WI-5 — observability

  • Metrics: entitlement_regrade_total{result}, entitlement_drift_detected_total, regrade latency. One log line per regrade (resource_id, old→new). NR tile + alert if drift persists (regrade failing).

WI-6 — tests

  • Unit: tier→connLimit mapping; reconciler drift detection — iterate the live registry, not a hand-typed slice (reliability rule 18).
  • E2E: provision a hobby Postgres → upgrade team to pro → assert pg_roles.rolconnlimit on the customer DB actually changed.
  • Coverage test that fails if a new resource type gains a tier without a regrade path.

Sequencing

  1. WI-4 migration + WI-1 proto/provisioner RPC (foundation).
  2. WI-2 upgrade trigger (the fix).
  3. WI-3 periodic reconciler (the safety net).
  4. WI-5 / WI-6 alongside.

Risks & guards

  • DB unreachable (paused/down pod) → skip, retry next sweep; never hard-fail.
  • tierSizing.connLimit = -1CONNECTION LIMIT -1 (Postgres = unlimited). OK.
  • Backend ≠ k8s (dev local/shared) → no per-role cap exists → RPC no-ops.
  • Never regrade anonymous/expired resources.
  • Idempotent throughout (River job + applied_conn_limit check) — safe to re-run.
  • Webhook stays fast: enqueue only, never block on the provisioner call.

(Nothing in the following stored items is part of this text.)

theorem appendedSlot_len_nil (g : RingGeo) (r : Ring) (rid : Nat) : (appendedSlot g r rid []).len = 0 :=
  Nat.min_zero _

/-- Settles O57: the two refusals leave the ring, and an accepted append with LEN 0 is the current record of its RID. -/
theorem ringAppendLimits : Obligations.RingAppendLimits := by
  unfold Obligations.RingAppendLimits
  intro g r rid bad
  refine ⟨fun payload hout => ringAppend_of_rid_outside hout payload bad,
    fun payload hlo hhi hfull => ringAppend_of_seq_full hlo hhi hfull payload bad,
    fun hlo hhi hgeo hseq hr => ⟨?_, ?_⟩⟩
  · rw [ringAppend_of_accepted hlo hhi hseq]
  · exact ringRead_of_tombstone (ringSlot_ringAppend hlo hhi (by omega) hseq hr [] bad) (appendedSlot_len_nil g r rid)

end Sys2Proof.Machine
end

section
/-! SUPPORT. What every step keeps: it serves the front command to its end, takes it from the queue and merges OTP
(R236, R237, R240, R437). -/

namespace Sys2Proof.Machine

open Sys2Proof

/-! ### One step -/

/-- Every row ends by merging the OTP of the state it began in. -/
theorem exec_eq_done (c : Instr) (s : State) : ∃ t, exec c s = done s t := by
  cases c <;> exact ⟨_, rfl⟩

theorem step_of_pending_cons {c : Instr} {rest : List Instr} {s : State} (h : s.pending = c :: rest) :
    step s = exec c { s with pending := rest } := by
  simp only [step, h]

theorem step_of_pending_nil {s : State} (h : s.pending = []) : step s = done s (elapse s 1) := by
  simp only [step, h]

/-- A step merges the OTP of the state that its command finds, in which the queue has lost the front command. -/
theorem step_eq_done (s : State) : ∃ t, step s = done { s with pending := s.pending.tail } t := by
  cases h : s.pending with
  | nil => exact ⟨elapse s 1, by rw [List.tail_nil, ← h]; exact step_of_pending_nil h⟩
  | cons c rest =>
    rw [step_of_pending_cons h]
    exact exec_eq_done c _

/-- What a step leaves of the queue and of OTP. -/
theorem step_next {s t : State} (h : step s = .next t) : t.pending = s.pending.tail ∧ OtpForward s t := by
  obtain ⟨u, hu⟩ := step_eq_done s
  obtain rfl : keepOtp { s with pending := s.pending.tail } u = t := Host.Outcome.next.inj (hu.symm.trans h)
  exact ⟨rfl, rfl, fun hb => by simp [hb], fun hb => by simp [hb], fun hb => by simp [hb], Nat.le_max_left ..⟩

theorem step_completes (s : State) : ∃ t, step s = .next t := by
  obtain ⟨t, h⟩ := step_eq_done s
  exact ⟨_, h⟩

/-! ### A run of any length -/

theorem runFor_succ {s t : State} (h : step s = .next t) (n : Nat) : runFor (n + 1) s = runFor n t := by
  simp only [runFor, h]

/-- What a reflexive and transitive relation says of every step it says of every run. -/
theorem runFor_of_step {R : State → State → Prop} (hrefl : ∀ s, R s s) (htrans : ∀ {s t u}, R s t → R t u → R s u)
    (hstep : ∀ {s t}, step s = .next t → R s t) (n : Nat) (s : State) : R s (runFor n s) := by
  induction n generalizing s with
  | zero => exact hrefl s
  | succ n ih =>
    obtain ⟨t, ht⟩ := step_completes s
    rw [runFor_succ ht]
    exact htrans (hstep ht) (ih t)

theorem OtpForward.refl (s : State) : OtpForward s s := ⟨rfl, id, id, id, Nat.le_refl _⟩

theorem OtpForward.trans {s t u : State} : OtpForward s t → OtpForward t u → OtpForward s u
  | ⟨serial, prov, field, retire, arb⟩, ⟨serial', prov', field', retire', arb'⟩ =>
    ⟨serial'.trans serial, prov' ∘ prov, field' ∘ field, retire' ∘ retire, Nat.le_trans arb arb'⟩

theorem runFor_otpForward (n : Nat) (s : State) : OtpForward s (runFor n s) :=
  runFor_of_step OtpForward.refl OtpForward.trans (fun h => (step_next h).2) n s

/-- Settles O48: OTP goes forward at every step, and so over every run. -/
theorem otpNeverGoesBack : Obligations.OtpNeverGoesBack := by
  unfold Obligations.OtpNeverGoesBack
  exact runFor_otpForward

/-! ### Retired (R237, R240) -/

/-- The Retired fuse alone makes a device Retired. -/
theorem lcOf_eq_retired_iff (s : State) : lcOf s = .retired ↔ s.keys.lcRetire = true := by
  unfold lcOf
  repeat' split
  all_goals simp_all

theorem OtpForward.retired {s t : State} (h : OtpForward s t) (hs : lcOf s = .retired) : lcOf t = .retired := by
  obtain ⟨-, -, -, retire, -⟩ := h
  exact (lcOf_eq_retired_iff t).2 (retire ((lcOf_eq_retired_iff s).1 hs))

/-- Settles O49: the Retired fuse stays blown at every step and over every run. -/
theorem retiredIsFinal : Obligations.RetiredIsFinal := by
  unfold Obligations.RetiredIsFinal
  exact ⟨fun s t hs h => (step_next h).2.retired hs, fun n s hs => (runFor_otpForward n s).retired hs⟩

/-! ### The queue -/

theorem runFor_pending (n : Nat) (s : State) : (runFor n s).pending = s.pending.drop n := by
  induction n generalizing s with
  | zero => rfl
  | succ n ih =>
    obtain ⟨t, ht⟩ := step_completes s
    rw [runFor_succ ht, ih, (step_next ht).1, List.drop_tail]

/-- Settles O47: each step takes the front command, so `n` steps take the first `n`. -/
theorem queueIsServedInOrder : Obligations.QueueIsServedInOrder := by
  unfold Obligations.QueueIsServedInOrder
  exact fun n s _ => runFor_pending n s

/-- Settles O46: every row and every step end in a next state. -/
theorem everyCommandCompletes : Obligations.EveryCommandCompletes := by
  unfold Obligations.EveryCommandCompletes
  exact ⟨fun c s => (exec_eq_done c s).imp' (keepOtp s) fun _ h => h, step_completes⟩

/-- Settles O42. -/
theorem stepServesTheFrontCommand : Obligations.StepServesTheFrontCommand := by
  unfold Obligations.StepServesTheFrontCommand
  exact fun _ _ _ h => step_of_pending_cons h

/-! ### The small rules of a step (R30) -/

theorem elapse_timebase (s : State) (n : Nat) :
    (elapse s n).cel.timebase = if s.cel.tbRun then s.cel.timebase + n else s.cel.timebase := by
  dsimp only [elapse]
  split <;> rfl

/-- Settles O43. -/
theorem idleStepIsOneTick : Obligations.IdleStepIsOneTick := by
  unfold Obligations.IdleStepIsOneTick
  exact fun s h => ⟨(step_of_pending_nil h).trans (done_eq rfl rfl rfl rfl), elapse_clock s 1, elapse_timebase s 1⟩

/-- Settles O44. -/
theorem noWordSpellsACommand : Obligations.NoWordSpellsACommand := by
  unfold Obligations.NoWordSpellsACommand
  exact fun _ _ _ => ⟨rfl, rfl⟩

/-- Settles O45. -/
theorem resetState : Obligations.ResetState := by
  unfold Obligations.ResetState
  decide +kernel

end Sys2Proof.Machine
end

section
/-! SUPPORT. Rows without an effect: instructions that are not at hand (R51) and the rows of a host die that is held in reset
(R404). -/

namespace Sys2Proof.Machine

open Sys2Proof

theorem settleSeq_of_wait_not_til {s : State} {e : SeqId} (h : ∀ t k, (seqOf s e).wait ≠ .til t k) : settleSeq s e = s := by
  unfold settleSeq
  split
  · exact absurd ‹_› (h _ _)
  · rfl

/-- Settles O51: an instruction that is not at hand leaves what the end of the one before it leaves. -/
theorem idleEngineRunsNothing : Obligations.IdleEngineRunsNothing := by
  unfold Obligations.IdleEngineRunsNothing
  intro i e op n s hi hat
  have hexec : exec i s = done s (settleSeq s e) := exec_of_seqAt_false hi hat
  refine ⟨hexec, fun hwait => ?_⟩
  rw [hexec, settleSeq_of_wait_not_til hwait]
  exact done_eq rfl rfl rfl rfl

/-- Every row of the host die runs under the guard of its reset. -/
theorem exec_of_isHostRow {c : Instr} (h : isHostRow c = true) (s : State) : ∃ f, exec c s = done s (hostRuns f s) := by
  cases c
  case spiRead | spiWrite | bread | breadCompletionDiscard | bwrite | csConflict | wren | wrdi | rdsr | wrsr | legacyRead
    | legacyWrite | mbDoorbell | rxqPop | wakeReq | vsReport | vsOdo | vsCfgWrite | vsCfgLock | vsTimeout | readbackFaultClear
    | readbackFault | doorDebouncedChange | canErrlatRead | brAnomRead | permitReadbackSample | engineStatus | immoStatusPeriod
    | j1939Request | j1939CanxTimeout | bamPacket | j1939Cts | j1939TpTimeout | canBusOff =>
    exact ⟨_, rfl⟩
  all_goals cases h

theorem hostRuns_of_held {s : State} (h : s.clk.hostHeld = true) (f : State → State) : hostRuns f s = s := by
  simp only [hostRuns, h, if_true]

theorem hostRuns_of_not_held {s : State} (h : s.clk.hostHeld = false) (f : State → State) : hostRuns f s = f s := by
  simp only [hostRuns, h, Bool.false_eq_true, if_false]

/-- Settles O54: the guard of a held host die leaves the state. -/
theorem hostDieHeld : Obligations.HostDieHeld := by
  unfold Obligations.HostDieHeld
  intro c s hrow hheld
  obtain ⟨f, hf⟩ := exec_of_isHostRow hrow s
  rw [hf, hostRuns_of_held hheld]
  exact done_eq rfl rfl rfl rfl

end Sys2Proof.Machine
end

section
/-! SUPPORT. The EVT ring (R387), the ledger queue (R329) and the lock-out of a path (R176, R177, R212, R238). -/

namespace Sys2Proof.Machine

open Sys2Proof

/-! ### The EVT ring -/

/-- EVT_TAMPER and EVT_BOOT, which no event displaces (R387). -/
def evtKept (x : Event) : Bool := x.code == 7 || x.code == 9

/-- The kept entry that leaves the ring is neither EVT_TAMPER nor EVT_BOOT, and it is one. -/
theorem evtDropOldest_eq_some {l r : List Event} (h : evtDropOldest l = some r) :
    r.length + 1 = l.length ∧ r.filter evtKept = l.filter evtKept := by
  induction l generalizing r with
  | nil => cases h
  | cons e es ih =>
    by_cases he : evtKept e = true
    · obtain ⟨r', hr, rfl⟩ := Option.map_eq_some_iff.1 ((if_pos he).symm.trans h)
      obtain ⟨hlen, hfilter⟩ := ih hr
      exact ⟨by simp [hlen], by simp [he, hfilter]⟩
    · obtain rfl : es = r := Option.some.inj ((if_neg he).symm.trans h)
      exact ⟨rfl, by simp [he]⟩

theorem evtKept_of_code_two {x : Event} (h : (x.code == 2) = true) : evtKept x = false := by
  rw [evtKept, eq_of_beq h]; rfl

/-- An EVT_PRESENCE takes the place of an EVT_PRESENCE. -/
theorem evtReplace_eq_some {x : Event} {l r : List Event} (hx : (x.code == 2) = true) (h : evtReplace x l = some r) :
    r.length = l.length ∧ r.filter evtKept = l.filter evtKept := by
  induction l generalizing r with
  | nil => cases h
  | cons e es ih =>
    simp only [evtReplace] at h
    split at h
    · rename_i hc
      obtain ⟨he, -⟩ := Bool.and_eq_true_iff.1 hc
      cases h
      exact ⟨rfl, by simp [evtKept_of_code_two he, evtKept_of_code_two hx]⟩
    · obtain ⟨r', hr, rfl⟩ := Option.map_eq_some_iff.1 h
      obtain ⟨hlen, hfilter⟩ := ih hr
      exact ⟨by rw [List.length_cons, List.length_cons, hlen], by rw [List.filter_cons, List.filter_cons, hfilter]⟩

theorem evtPush_of_room {v : Events} (h : v.ring.length < 32) (x : Event) : evtPush v x = { v with ring := v.ring ++ [x] } := by
  simp only [evtPush, h, if_true]

/-- What the ring is after an event: the event appended, in the place of another EVT_PRESENCE, after the oldest that may go, or
lost (R387). -/
theorem evtPush_ring (v : Events) (x : Event) :
    (evtPush v x).ring.length ≤ max 32 v.ring.length ∧ v.ring.filter evtKept <+: (evtPush v x).ring.filter evtKept := by
  unfold evtPush
  split
  · exact ⟨by simp only [List.length_append, List.length_singleton]; omega, by simp⟩
  · split
    · rename_i r hr
      obtain ⟨hx, hr⟩ : (x.code == 2) = true ∧ evtReplace x v.ring = some r := Option.ite_none_right_eq_some.1 hr
      obtain ⟨hlen, hfilter⟩ := evtReplace_eq_some hx hr
      exact ⟨by simp only; omega, by simp [hfilter]⟩
    · split
      · rename_i r hr
        obtain ⟨hlen, hfilter⟩ := evtDropOldest_eq_some hr
        exact ⟨by simp only [List.length_append, List.length_singleton]; omega, by simp [hfilter]⟩
      · exact ⟨Nat.le_max_right .., List.prefix_refl _⟩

Deploy (reliability rules 15 & 23)

proto change ⇒ buf generate ⇒ rebuild provisioner + worker + api ⇒ deploy each ⇒ verify-live. Provisioner/worker rebuilds are manual unless their auto-deploy workflows are confirmed green.

Assumptions to verify before coding

  • The provisioner can map a resource token → its k8s namespace/pod (it provisioned it — provider_resource_id/key_prefix should suffice).
  • Worker queue is River (worker/ uses River per repo docs).
  • Provisioner tierSizing.connLimit vs plans.Registry.ConnectionsLimit may disagree — Phase 1 uses tierSizing (provision-time parity); a follow-up should unify them onto plans.Registry (reliability rule 22, single source of truth).